Then, the shock data is processed to obtain shock spectra representing shock information of each bearing component in the frequency domain. Specifically, for step S12, fast Fourier transform may be performed on the shock data to obtain the shock spectrum.

Then, according to the impact spectrum and the pre-stored fault frequency-fault location correspondence, the faulty bearing component in the bearing can be determined. Specifically, the fault location in the corresponding relationship here includes each of the bearing components, and the corresponding fault frequency refers to the corresponding fault frequency value in the frequency domain when each of the bearing components fails. Furthermore, the mechanism for determining the corresponding relationship between the fault frequency and the fault location may be as follows: according to the bearing component parameters of the bearing, the corresponding relationship between the fault frequency and the fault location when each bearing component fails is pre-determined and stored, wherein , the bearing component parameters here may include the pitch diameter of the bearing, the shaft diameter of the bearing, the number of rolling elements, the diameter of the rolling elements and the contact angle of the rolling elements. And in order to distinguish the faulty bearing components, the fault label corresponding to each bearing component can be set. Taking the bearing components including the inner ring, outer ring, roller and cage as an example, when the outer ring fails, the label is 1, and the inner ring is marked as 1. When the ring fails, the label is 2, when the roller fails, the label is 3, and when the cage fails, the label is 4, so if each bearing component does not fail, it can be labeled 0.

Finally, the failure class of the bearing component that failed during the current sampling period is determined based on the shock data. It can be understood that, after determining the faulty bearing component in the bearing and the corresponding fault level, the corresponding alarm information can be further output to prompt the maintenance personnel to maintain.

In conclusion, the present application provides a bearing fault detection method. Compared with the prior art, the solution has higher reliability and timeliness, can realize early detection of bearing faults, and can further determine which bearing component has occurred. The fault is accurate detection, and the corresponding fault level, that is, graded alarm, which is convenient for developers to find and repair in time. Compared with the relatively lag early warning method in the prior art, this early warning method guarantees the rotation of bearings including bearings. The normal operation of other components in the mechanical equipment saves maintenance costs and ensures the reliable and safe operation of the rotating mechanical equipment.

On the basis of the above-mentioned embodiment:

As a preferred embodiment, according to the impact spectrum and the pre-stored fault frequency-fault location correspondence, determine the bearing component that has failed in the bearing in the current sampling period, including:

For each fault frequency in the pre-stored fault frequency-fault location correspondence, determine whether there is a peak value within the preset error frequency range corresponding to the fault frequency in the impact spectrum;

If so, the fault location corresponding to the fault frequency is determined based on the fault frequency-fault location correspondence, so as to determine the bearing component that has failed in the bearing in the current sampling period.

In this embodiment, in order to determine the faulty bearing component in the bearing, based on each fault frequency stored in the pre-stored fault frequency-fault location correspondence, that is, each fault frequency is used as a reference, the impact spectrum corresponding to the fault frequency is judged. Whether there is a peak value within the preset error frequency range of The failed bearing component in the bearing corresponding to that failure frequency can be determined. It should be noted that the preset error frequency range here can be set according to actual needs, and the preset error frequency range corresponding to each fault frequency may be different or the same, which is not particularly limited here.

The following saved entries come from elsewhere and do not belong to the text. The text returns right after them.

-- ==== Sys2Proof/Laws/State.lean ====
section
/-! SUPPORT. What the shared updates of the device leave alone, field by field, and what they set: no later proof unfolds a
record update. -/

namespace Sys2Proof.Machine

variable (d : Dev)

/-! ### setReg writes regs only -/

@[simp] theorem Dev.setReg_now (o : Nat) (w : Word) : (d.setReg o w).now = d.now := rfl
@[simp] theorem Dev.setReg_fresh (o : Nat) (w : Word) : (d.setReg o w).fresh = d.fresh := rfl
@[simp] theorem Dev.setReg_log (o : Nat) (w : Word) : (d.setReg o w).log = d.log := rfl
@[simp] theorem Dev.setReg_trace (o : Nat) (w : Word) : (d.setReg o w).trace = d.trace := rfl
@[simp] theorem Dev.setReg_host (o : Nat) (w : Word) : (d.setReg o w).host = d.host := rfl
@[simp] theorem Dev.setReg_fns (o : Nat) (w : Word) : (d.setReg o w).fns = d.fns := rfl
@[simp] theorem Dev.setReg_queues (o : Nat) (w : Word) : (d.setReg o w).queues = d.queues := rfl
@[simp] theorem Dev.setReg_ctxs (o : Nat) (w : Word) : (d.setReg o w).ctxs = d.ctxs := rfl
@[simp] theorem Dev.setReg_extents (o : Nat) (w : Word) : (d.setReg o w).extents = d.extents := rfl
@[simp] theorem Dev.setReg_resigns (o : Nat) (w : Word) : (d.setReg o w).resigns = d.resigns := rfl
@[simp] theorem Dev.setReg_quiet (o : Nat) (w : Word) : (d.setReg o w).quiet = d.quiet := rfl
@[simp] theorem Dev.setReg_mboxes (o : Nat) (w : Word) : (d.setReg o w).mboxes = d.mboxes := rfl
@[simp] theorem Dev.setReg_fw (o : Nat) (w : Word) : (d.setReg o w).fw = d.fw := rfl
@[simp] theorem Dev.setReg_jobs (o : Nat) (w : Word) : (d.setReg o w).jobs = d.jobs := rfl
@[simp] theorem Dev.setReg_timers (o : Nat) (w : Word) : (d.setReg o w).timers = d.timers := rfl
@[simp] theorem Dev.setReg_boot (o : Nat) (w : Word) : (d.setReg o w).boot = d.boot := rfl
@[simp] theorem Dev.setReg_pins (o : Nat) (w : Word) : (d.setReg o w).pins = d.pins := rfl
@[simp] theorem Dev.setReg_tiles (o : Nat) (w : Word) : (d.setReg o w).tiles = d.tiles := rfl
@[simp] theorem Dev.setReg_pipes (o : Nat) (w : Word) : (d.setReg o w).pipes = d.pipes := rfl
@[simp] theorem Dev.setReg_streams (o : Nat) (w : Word) : (d.setReg o w).streams = d.streams := rfl
@[simp] theorem Dev.setReg_waits (o : Nat) (w : Word) : (d.setReg o w).waits = d.waits := rfl
@[simp] theorem Dev.setReg_syncJobs (o : Nat) (w : Word) : (d.setReg o w).syncJobs = d.syncJobs := rfl
@[simp] theorem Dev.setReg_noc (o : Nat) (w : Word) : (d.setReg o w).noc = d.noc := rfl
@[simp] theorem Dev.setReg_mem (o : Nat) (w : Word) : (d.setReg o w).mem = d.mem := rfl
@[simp] theorem Dev.setReg_pim (o : Nat) (w : Word) : (d.setReg o w).pim = d.pim := rfl
@[simp] theorem Dev.setReg_kvp (o : Nat) (w : Word) : (d.setReg o w).kvp = d.kvp := rfl
@[simp] theorem Dev.setReg_smp (o : Nat) (w : Word) : (d.setReg o w).smp = d.smp := rfl
@[simp] theorem Dev.setReg_upd (o : Nat) (w : Word) : (d.setReg o w).upd = d.upd := rfl
@[simp] theorem Dev.setReg_col (o : Nat) (w : Word) : (d.setReg o w).col = d.col := rfl
@[simp] theorem Dev.setReg_lnk (o : Nat) (w : Word) : (d.setReg o w).lnk = d.lnk := rfl
@[simp] theorem Dev.setReg_pwr (o : Nat) (w : Word) : (d.setReg o w).pwr = d.pwr := rfl
@[simp] theorem Dev.setReg_thm (o : Nat) (w : Word) : (d.setReg o w).thm = d.thm := rfl

/-! ### setFld writes regs only -/

@[simp] theorem Dev.setFld_now (o : Nat) (f : Field) (v : Nat) : (d.setFld o f v).now = d.now := rfl
@[simp] theorem Dev.setFld_fresh (o : Nat) (f : Field) (v : Nat) : (d.setFld o f v).fresh = d.fresh := rfl
@[simp] theorem Dev.setFld_log (o : Nat) (f : Field) (v : Nat) : (d.setFld o f v).log = d.log := rfl
@[simp] theorem Dev.setFld_trace (o : Nat) (f : Field) (v : Nat) : (d.setFld o f v).trace = d.trace := rfl
@[simp] theorem Dev.setFld_host (o : Nat) (f : Field) (v : Nat) : (d.setFld o f v).host = d.host := rfl
@[simp] theorem Dev.setFld_fns (o : Nat) (f : Field) (v : Nat) : (d.setFld o f v).fns = d.fns := rfl
@[simp] theorem Dev.setFld_queues (o : Nat) (f : Field) (v : Nat) : (d.setFld o f v).queues = d.queues := rfl
@[simp] theorem Dev.setFld_ctxs (o : Nat) (f : Field) (v : Nat) : (d.setFld o f v).ctxs = d.ctxs := rfl
@[simp] theorem Dev.setFld_extents (o : Nat) (f : Field) (v : Nat) : (d.setFld o f v).extents = d.extents := rfl
@[simp] theorem Dev.setFld_resigns (o : Nat) (f : Field) (v : Nat) : (d.setFld o f v).resigns = d.resigns := rfl
@[simp] theorem Dev.setFld_quiet (o : Nat) (f : Field) (v : Nat) : (d.setFld o f v).quiet = d.quiet := rfl
@[simp] theorem Dev.setFld_mboxes (o : Nat) (f : Field) (v : Nat) : (d.setFld o f v).mboxes = d.mboxes := rfl
@[simp] theorem Dev.setFld_fw (o : Nat) (f : Field) (v : Nat) : (d.setFld o f v).fw = d.fw := rfl
@[simp] theorem Dev.setFld_jobs (o : Nat) (f : Field) (v : Nat) : (d.setFld o f v).jobs = d.jobs := rfl
@[simp] theorem Dev.setFld_timers (o : Nat) (f : Field) (v : Nat) : (d.setFld o f v).timers = d.timers := rfl
@[simp] theorem Dev.setFld_boot (o : Nat) (f : Field) (v : Nat) : (d.setFld o f v).boot = d.boot := rfl
@[simp] theorem Dev.setFld_pins (o : Nat) (f : Field) (v : Nat) : (d.setFld o f v).pins = d.pins := rfl
@[simp] theorem Dev.setFld_tiles (o : Nat) (f : Field) (v : Nat) : (d.setFld o f v).tiles = d.tiles := rfl
@[simp] theorem Dev.setFld_pipes (o : Nat) (f : Field) (v : Nat) : (d.setFld o f v).pipes = d.pipes := rfl
@[simp] theorem Dev.setFld_streams (o : Nat) (f : Field) (v : Nat) : (d.setFld o f v).streams = d.streams := rfl
@[simp] theorem Dev.setFld_waits (o : Nat) (f : Field) (v : Nat) : (d.setFld o f v).waits = d.waits := rfl
@[simp] theorem Dev.setFld_syncJobs (o : Nat) (f : Field) (v : Nat) : (d.setFld o f v).syncJobs = d.syncJobs := rfl
@[simp] theorem Dev.setFld_noc (o : Nat) (f : Field) (v : Nat) : (d.setFld o f v).noc = d.noc := rfl
@[simp] theorem Dev.setFld_mem (o : Nat) (f : Field) (v : Nat) : (d.setFld o f v).mem = d.mem := rfl
@[simp] theorem Dev.setFld_pim (o : Nat) (f : Field) (v : Nat) : (d.setFld o f v).pim = d.pim := rfl
@[simp] theorem Dev.setFld_kvp (o : Nat) (f : Field) (v : Nat) : (d.setFld o f v).kvp = d.kvp := rfl
@[simp] theorem Dev.setFld_smp (o : Nat) (f : Field) (v : Nat) : (d.setFld o f v).smp = d.smp := rfl
@[simp] theorem Dev.setFld_upd (o : Nat) (f : Field) (v : Nat) : (d.setFld o f v).upd = d.upd := rfl
@[simp] theorem Dev.setFld_col (o : Nat) (f : Field) (v : Nat) : (d.setFld o f v).col = d.col := rfl
@[simp] theorem Dev.setFld_lnk (o : Nat) (f : Field) (v : Nat) : (d.setFld o f v).lnk = d.lnk := rfl
@[simp] theorem Dev.setFld_pwr (o : Nat) (f : Field) (v : Nat) : (d.setFld o f v).pwr = d.pwr := rfl
@[simp] theorem Dev.setFld_thm (o : Nat) (f : Field) (v : Nat) : (d.setFld o f v).thm = d.thm := rfl

/-! ### satFld writes regs only -/

@[simp] theorem Dev.satFld_now (o : Nat) (f : Field) (n : Nat) : (d.satFld o f n).now = d.now := rfl
@[simp] theorem Dev.satFld_fresh (o : Nat) (f : Field) (n : Nat) : (d.satFld o f n).fresh = d.fresh := rfl
@[simp] theorem Dev.satFld_log (o : Nat) (f : Field) (n : Nat) : (d.satFld o f n).log = d.log := rfl
@[simp] theorem Dev.satFld_trace (o : Nat) (f : Field) (n : Nat) : (d.satFld o f n).trace = d.trace := rfl
@[simp] theorem Dev.satFld_host (o : Nat) (f : Field) (n : Nat) : (d.satFld o f n).host = d.host := rfl
@[simp] theorem Dev.satFld_fns (o : Nat) (f : Field) (n : Nat) : (d.satFld o f n).fns = d.fns := rfl
@[simp] theorem Dev.satFld_queues (o : Nat) (f : Field) (n : Nat) : (d.satFld o f n).queues = d.queues := rfl
@[simp] theorem Dev.satFld_ctxs (o : Nat) (f : Field) (n : Nat) : (d.satFld o f n).ctxs = d.ctxs := rfl
@[simp] theorem Dev.satFld_extents (o : Nat) (f : Field) (n : Nat) : (d.satFld o f n).extents = d.extents := rfl
@[simp] theorem Dev.satFld_resigns (o : Nat) (f : Field) (n : Nat) : (d.satFld o f n).resigns = d.resigns := rfl
@[simp] theorem Dev.satFld_quiet (o : Nat) (f : Field) (n : Nat) : (d.satFld o f n).quiet = d.quiet := rfl
@[simp] theorem Dev.satFld_mboxes (o : Nat) (f : Field) (n : Nat) : (d.satFld o f n).mboxes = d.mboxes := rfl
@[simp] theorem Dev.satFld_fw (o : Nat) (f : Field) (n : Nat) : (d.satFld o f n).fw = d.fw := rfl
@[simp] theorem Dev.satFld_jobs (o : Nat) (f : Field) (n : Nat) : (d.satFld o f n).jobs = d.jobs := rfl
@[simp] theorem Dev.satFld_timers (o : Nat) (f : Field) (n : Nat) : (d.satFld o f n).timers = d.timers := rfl
@[simp] theorem Dev.satFld_boot (o : Nat) (f : Field) (n : Nat) : (d.satFld o f n).boot = d.boot := rfl
@[simp] theorem Dev.satFld_pins (o : Nat) (f : Field) (n : Nat) : (d.satFld o f n).pins = d.pins := rfl
@[simp] theorem Dev.satFld_tiles (o : Nat) (f : Field) (n : Nat) : (d.satFld o f n).tiles = d.tiles := rfl
@[simp] theorem Dev.satFld_pipes (o : Nat) (f : Field) (n : Nat) : (d.satFld o f n).pipes = d.pipes := rfl
@[simp] theorem Dev.satFld_streams (o : Nat) (f : Field) (n : Nat) : (d.satFld o f n).streams = d.streams := rfl
@[simp] theorem Dev.satFld_waits (o : Nat) (f : Field) (n : Nat) : (d.satFld o f n).waits = d.waits := rfl
@[simp] theorem Dev.satFld_syncJobs (o : Nat) (f : Field) (n : Nat) : (d.satFld o f n).syncJobs = d.syncJobs := rfl
@[simp] theorem Dev.satFld_noc (o : Nat) (f : Field) (n : Nat) : (d.satFld o f n).noc = d.noc := rfl
@[simp] theorem Dev.satFld_mem (o : Nat) (f : Field) (n : Nat) : (d.satFld o f n).mem = d.mem := rfl
@[simp] theorem Dev.satFld_pim (o : Nat) (f : Field) (n : Nat) : (d.satFld o f n).pim = d.pim := rfl
@[simp] theorem Dev.satFld_kvp (o : Nat) (f : Field) (n : Nat) : (d.satFld o f n).kvp = d.kvp := rfl
@[simp] theorem Dev.satFld_smp (o : Nat) (f : Field) (n : Nat) : (d.satFld o f n).smp = d.smp := rfl
@[simp] theorem Dev.satFld_upd (o : Nat) (f : Field) (n : Nat) : (d.satFld o f n).upd = d.upd := rfl
@[simp] theorem Dev.satFld_col (o : Nat) (f : Field) (n : Nat) : (d.satFld o f n).col = d.col := rfl
@[simp] theorem Dev.satFld_lnk (o : Nat) (f : Field) (n : Nat) : (d.satFld o f n).lnk = d.lnk := rfl
@[simp] theorem Dev.satFld_pwr (o : Nat) (f : Field) (n : Nat) : (d.satFld o f n).pwr = d.pwr := rfl
@[simp] theorem Dev.satFld_thm (o : Nat) (f : Field) (n : Nat) : (d.satFld o f n).thm = d.thm := rfl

Specifically, as an example, the impact spectrum is essentially a multi-order spectral line, the abscissa is the frequency, and the ordinate is the peak value. Here, an outer ring fault is taken as an example to illustrate, assuming the pre-stored fault frequency-fault location correspondence relationship Among them, the outer ring fault frequency corresponding to the outer ring fault (fault location) is 100, and the preset error frequency range corresponding to the outer ring fault is 97-103, so according to the outer ring fault frequency as the benchmark, the preset error in the impact spectrum is judged Whether there is a peak in the frequency range of 97-103, if so, based on the above fault frequency-fault location correspondence, it can be determined that the fault location is the outer ring.

It can be seen that through the above execution logic, the determination of the faulty bearing component can be simply and reliably realized, which is convenient for implementation.

As a preferred embodiment, the failure level of the bearing component that has failed in the current sampling period is determined based on the shock data, including:

determining, based on the shock data, an impact magnitude that characterizes the impact strength experienced by the failed bearing component;

According to the impact amplitude and the preset classification alarm threshold, the failure level of the bearing component that has failed in the current sampling period is determined.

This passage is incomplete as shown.